**Extracted data entries**
-*-*-
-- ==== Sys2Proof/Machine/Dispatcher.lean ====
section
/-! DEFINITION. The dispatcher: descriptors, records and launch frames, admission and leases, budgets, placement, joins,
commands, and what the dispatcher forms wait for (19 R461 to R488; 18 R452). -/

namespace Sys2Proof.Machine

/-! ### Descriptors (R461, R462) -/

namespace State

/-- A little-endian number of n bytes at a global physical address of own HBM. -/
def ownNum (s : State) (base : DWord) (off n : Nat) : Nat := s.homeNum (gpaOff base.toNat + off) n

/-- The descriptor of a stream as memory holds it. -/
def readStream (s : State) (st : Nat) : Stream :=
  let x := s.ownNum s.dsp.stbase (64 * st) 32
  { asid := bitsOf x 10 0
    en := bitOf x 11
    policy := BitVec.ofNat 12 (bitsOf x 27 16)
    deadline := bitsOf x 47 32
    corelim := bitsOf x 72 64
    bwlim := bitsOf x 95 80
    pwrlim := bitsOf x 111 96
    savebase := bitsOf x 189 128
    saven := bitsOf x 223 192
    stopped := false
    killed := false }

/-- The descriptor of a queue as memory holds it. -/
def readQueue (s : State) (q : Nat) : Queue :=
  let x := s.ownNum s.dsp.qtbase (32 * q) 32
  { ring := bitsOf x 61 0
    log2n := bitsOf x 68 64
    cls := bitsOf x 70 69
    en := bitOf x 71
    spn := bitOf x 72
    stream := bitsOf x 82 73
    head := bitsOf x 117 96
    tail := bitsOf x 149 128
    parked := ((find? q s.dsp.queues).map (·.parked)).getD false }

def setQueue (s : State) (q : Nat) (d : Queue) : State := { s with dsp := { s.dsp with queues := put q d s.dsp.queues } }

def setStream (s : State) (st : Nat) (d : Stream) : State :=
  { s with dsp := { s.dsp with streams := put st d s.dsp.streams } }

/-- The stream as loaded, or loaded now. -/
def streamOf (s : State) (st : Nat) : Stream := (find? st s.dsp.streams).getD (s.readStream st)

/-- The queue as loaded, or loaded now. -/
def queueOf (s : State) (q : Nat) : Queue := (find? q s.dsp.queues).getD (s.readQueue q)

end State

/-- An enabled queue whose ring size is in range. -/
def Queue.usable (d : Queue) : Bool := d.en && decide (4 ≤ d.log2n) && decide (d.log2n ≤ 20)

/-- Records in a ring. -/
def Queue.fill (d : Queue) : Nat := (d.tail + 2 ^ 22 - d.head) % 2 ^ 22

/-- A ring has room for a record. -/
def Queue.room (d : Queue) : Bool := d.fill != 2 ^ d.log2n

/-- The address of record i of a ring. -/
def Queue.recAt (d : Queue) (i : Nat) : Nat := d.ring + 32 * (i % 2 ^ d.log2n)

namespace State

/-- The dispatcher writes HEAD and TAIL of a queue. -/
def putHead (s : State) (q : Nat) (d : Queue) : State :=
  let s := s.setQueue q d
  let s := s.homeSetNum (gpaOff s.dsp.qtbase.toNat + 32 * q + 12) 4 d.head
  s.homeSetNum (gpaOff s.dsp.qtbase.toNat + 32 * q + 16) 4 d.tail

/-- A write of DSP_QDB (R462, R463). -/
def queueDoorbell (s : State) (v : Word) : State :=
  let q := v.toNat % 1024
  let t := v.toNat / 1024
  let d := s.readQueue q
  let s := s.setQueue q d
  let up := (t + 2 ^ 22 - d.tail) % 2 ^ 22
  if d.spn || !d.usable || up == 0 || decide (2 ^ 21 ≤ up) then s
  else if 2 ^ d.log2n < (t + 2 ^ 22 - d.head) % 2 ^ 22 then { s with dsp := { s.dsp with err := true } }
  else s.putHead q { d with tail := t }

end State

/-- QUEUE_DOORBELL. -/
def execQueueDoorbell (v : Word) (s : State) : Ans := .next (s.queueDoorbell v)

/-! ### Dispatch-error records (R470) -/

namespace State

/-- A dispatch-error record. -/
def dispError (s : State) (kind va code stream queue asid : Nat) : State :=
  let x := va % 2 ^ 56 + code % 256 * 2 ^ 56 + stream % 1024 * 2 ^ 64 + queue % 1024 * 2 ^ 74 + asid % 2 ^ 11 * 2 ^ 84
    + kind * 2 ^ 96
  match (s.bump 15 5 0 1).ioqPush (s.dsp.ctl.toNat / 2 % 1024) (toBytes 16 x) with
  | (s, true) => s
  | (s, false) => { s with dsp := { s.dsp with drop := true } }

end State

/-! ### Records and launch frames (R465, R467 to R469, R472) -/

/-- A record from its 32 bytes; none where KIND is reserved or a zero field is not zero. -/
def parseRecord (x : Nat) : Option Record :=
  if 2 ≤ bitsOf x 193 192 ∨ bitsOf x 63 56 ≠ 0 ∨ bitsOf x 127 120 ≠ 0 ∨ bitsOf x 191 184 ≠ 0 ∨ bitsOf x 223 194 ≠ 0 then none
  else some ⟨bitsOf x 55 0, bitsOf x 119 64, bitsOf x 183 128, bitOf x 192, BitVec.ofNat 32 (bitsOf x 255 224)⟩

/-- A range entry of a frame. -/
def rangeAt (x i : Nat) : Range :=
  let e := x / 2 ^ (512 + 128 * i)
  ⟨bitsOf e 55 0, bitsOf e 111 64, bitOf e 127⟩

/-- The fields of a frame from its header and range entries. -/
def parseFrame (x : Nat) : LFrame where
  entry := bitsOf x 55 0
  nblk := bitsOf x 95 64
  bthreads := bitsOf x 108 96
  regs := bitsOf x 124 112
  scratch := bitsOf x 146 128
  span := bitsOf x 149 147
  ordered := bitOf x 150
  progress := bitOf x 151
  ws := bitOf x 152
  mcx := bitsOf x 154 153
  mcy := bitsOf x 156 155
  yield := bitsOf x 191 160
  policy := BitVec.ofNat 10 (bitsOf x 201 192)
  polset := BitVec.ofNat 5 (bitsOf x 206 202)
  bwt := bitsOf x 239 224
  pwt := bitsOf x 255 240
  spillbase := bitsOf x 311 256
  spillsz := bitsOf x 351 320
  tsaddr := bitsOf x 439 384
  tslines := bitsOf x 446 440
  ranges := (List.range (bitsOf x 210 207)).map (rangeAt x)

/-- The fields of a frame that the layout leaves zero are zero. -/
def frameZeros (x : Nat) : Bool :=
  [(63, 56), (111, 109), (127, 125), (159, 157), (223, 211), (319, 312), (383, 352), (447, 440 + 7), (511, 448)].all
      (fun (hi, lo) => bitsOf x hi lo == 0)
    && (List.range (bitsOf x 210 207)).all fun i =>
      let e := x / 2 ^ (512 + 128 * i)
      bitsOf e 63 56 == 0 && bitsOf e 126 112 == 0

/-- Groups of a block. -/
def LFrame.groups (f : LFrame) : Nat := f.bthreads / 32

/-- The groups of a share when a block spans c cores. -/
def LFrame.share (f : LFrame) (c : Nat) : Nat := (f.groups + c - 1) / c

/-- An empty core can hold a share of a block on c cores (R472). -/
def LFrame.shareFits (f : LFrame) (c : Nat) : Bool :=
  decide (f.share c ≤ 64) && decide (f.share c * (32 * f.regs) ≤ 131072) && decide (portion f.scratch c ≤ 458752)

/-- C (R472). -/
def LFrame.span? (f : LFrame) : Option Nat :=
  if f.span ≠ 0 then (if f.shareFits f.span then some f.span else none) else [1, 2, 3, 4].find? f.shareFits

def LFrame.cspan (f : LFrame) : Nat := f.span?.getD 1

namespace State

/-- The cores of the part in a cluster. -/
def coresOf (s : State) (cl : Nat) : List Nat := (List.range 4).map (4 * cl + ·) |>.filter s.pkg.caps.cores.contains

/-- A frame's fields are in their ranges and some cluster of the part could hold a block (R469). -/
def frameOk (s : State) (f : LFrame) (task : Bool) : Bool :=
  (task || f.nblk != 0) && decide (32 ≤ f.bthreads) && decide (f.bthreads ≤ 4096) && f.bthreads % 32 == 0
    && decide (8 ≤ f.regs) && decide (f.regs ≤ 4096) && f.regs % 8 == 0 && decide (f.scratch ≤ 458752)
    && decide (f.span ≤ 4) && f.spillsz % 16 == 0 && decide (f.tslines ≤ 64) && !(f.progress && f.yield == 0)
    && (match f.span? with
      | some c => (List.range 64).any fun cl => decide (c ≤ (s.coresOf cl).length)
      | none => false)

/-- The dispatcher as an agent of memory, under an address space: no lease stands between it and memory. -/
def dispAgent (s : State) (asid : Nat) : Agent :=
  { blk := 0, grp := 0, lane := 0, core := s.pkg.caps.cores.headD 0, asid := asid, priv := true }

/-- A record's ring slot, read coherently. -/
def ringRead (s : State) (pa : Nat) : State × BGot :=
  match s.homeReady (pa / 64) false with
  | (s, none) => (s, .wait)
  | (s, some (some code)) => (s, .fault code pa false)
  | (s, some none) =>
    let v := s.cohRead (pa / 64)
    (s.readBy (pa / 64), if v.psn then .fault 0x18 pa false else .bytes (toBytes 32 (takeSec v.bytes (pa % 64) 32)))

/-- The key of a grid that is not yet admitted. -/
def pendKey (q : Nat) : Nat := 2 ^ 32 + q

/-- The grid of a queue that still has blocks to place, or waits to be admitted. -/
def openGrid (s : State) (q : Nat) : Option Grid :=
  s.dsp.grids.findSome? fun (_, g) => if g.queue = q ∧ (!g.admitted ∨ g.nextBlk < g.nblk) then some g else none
-*-*-
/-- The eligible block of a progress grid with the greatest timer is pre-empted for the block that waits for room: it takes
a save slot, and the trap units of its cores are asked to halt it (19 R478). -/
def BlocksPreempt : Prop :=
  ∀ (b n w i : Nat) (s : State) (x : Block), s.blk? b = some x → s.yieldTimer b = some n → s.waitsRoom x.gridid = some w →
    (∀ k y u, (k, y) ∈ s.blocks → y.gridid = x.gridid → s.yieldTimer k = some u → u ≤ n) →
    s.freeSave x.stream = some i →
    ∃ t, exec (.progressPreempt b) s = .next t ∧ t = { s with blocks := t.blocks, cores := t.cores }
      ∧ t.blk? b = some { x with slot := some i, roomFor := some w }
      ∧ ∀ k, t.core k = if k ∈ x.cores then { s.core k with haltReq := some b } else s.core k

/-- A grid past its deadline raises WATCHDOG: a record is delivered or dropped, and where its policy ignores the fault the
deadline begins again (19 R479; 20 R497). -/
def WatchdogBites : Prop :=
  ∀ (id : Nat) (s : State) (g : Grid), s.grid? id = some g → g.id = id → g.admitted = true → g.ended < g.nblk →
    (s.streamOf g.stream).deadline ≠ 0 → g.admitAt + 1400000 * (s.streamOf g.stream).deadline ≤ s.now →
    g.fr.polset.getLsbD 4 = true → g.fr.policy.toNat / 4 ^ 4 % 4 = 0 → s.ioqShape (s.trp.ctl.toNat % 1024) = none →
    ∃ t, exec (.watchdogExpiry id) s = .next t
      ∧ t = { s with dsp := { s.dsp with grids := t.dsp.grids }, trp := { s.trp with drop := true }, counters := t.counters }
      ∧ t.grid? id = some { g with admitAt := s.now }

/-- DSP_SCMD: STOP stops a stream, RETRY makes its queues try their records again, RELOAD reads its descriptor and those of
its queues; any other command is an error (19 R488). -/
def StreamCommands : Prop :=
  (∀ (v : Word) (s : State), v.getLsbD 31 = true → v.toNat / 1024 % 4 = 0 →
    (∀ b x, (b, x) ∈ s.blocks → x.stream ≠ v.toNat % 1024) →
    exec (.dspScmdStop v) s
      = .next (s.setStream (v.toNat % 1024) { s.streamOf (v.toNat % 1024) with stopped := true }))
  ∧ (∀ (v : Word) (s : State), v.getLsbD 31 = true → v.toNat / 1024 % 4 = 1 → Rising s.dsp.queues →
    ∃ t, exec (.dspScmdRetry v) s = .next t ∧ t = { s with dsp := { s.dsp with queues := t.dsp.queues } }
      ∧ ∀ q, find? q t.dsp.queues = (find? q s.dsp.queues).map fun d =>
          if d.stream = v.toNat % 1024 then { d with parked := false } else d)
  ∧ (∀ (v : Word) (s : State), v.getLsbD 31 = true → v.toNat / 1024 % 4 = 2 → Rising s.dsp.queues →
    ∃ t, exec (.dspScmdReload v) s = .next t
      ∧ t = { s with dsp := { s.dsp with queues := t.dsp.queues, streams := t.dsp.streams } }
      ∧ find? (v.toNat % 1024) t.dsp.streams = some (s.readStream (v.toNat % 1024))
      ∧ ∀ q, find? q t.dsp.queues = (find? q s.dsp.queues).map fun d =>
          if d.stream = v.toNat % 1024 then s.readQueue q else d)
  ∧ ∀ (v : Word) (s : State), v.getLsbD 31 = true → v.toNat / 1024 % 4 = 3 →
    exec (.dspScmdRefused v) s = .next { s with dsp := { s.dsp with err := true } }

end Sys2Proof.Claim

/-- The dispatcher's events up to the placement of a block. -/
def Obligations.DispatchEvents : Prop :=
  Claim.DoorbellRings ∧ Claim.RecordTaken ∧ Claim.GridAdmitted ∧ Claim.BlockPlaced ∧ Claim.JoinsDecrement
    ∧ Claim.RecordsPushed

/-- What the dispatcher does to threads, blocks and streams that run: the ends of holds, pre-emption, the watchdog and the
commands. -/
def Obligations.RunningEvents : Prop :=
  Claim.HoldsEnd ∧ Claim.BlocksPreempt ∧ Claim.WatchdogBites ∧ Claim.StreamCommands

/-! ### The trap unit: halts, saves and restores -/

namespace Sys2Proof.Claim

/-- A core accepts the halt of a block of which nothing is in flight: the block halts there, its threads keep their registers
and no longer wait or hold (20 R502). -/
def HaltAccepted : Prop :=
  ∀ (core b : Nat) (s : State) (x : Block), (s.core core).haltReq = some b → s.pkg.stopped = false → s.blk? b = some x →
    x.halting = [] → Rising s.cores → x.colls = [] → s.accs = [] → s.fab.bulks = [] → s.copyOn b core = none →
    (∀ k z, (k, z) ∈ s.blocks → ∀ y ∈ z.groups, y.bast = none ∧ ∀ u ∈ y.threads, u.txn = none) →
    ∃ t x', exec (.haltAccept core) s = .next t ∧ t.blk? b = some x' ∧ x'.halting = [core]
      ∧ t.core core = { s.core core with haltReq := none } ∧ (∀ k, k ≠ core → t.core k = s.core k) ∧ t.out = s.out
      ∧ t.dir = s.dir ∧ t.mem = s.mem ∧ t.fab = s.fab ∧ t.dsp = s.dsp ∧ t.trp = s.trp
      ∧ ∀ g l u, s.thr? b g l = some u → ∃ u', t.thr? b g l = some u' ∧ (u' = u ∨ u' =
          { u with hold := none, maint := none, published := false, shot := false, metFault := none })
-*-*-
**Exercise**
Give again exactly, and only, the lines above starting at the one with "yield := bitsOf x 191 160" and ending at the one with "tslines := bitsOf x 446 440".

**Answer space**
  yield := bitsOf x 191 160
  policy := BitVec.ofNat 10 (bitsOf x 201 192)
  polset := BitVec.ofNat 5 (bitsOf x 206 202)
  bwt := bitsOf x 239 224
  pwt := bitsOf x 255 240
  spillbase := bitsOf x 311 256
  spillsz := bitsOf x 351 320
  tsaddr := bitsOf x 439 384
  tslines := bitsOf x 446 440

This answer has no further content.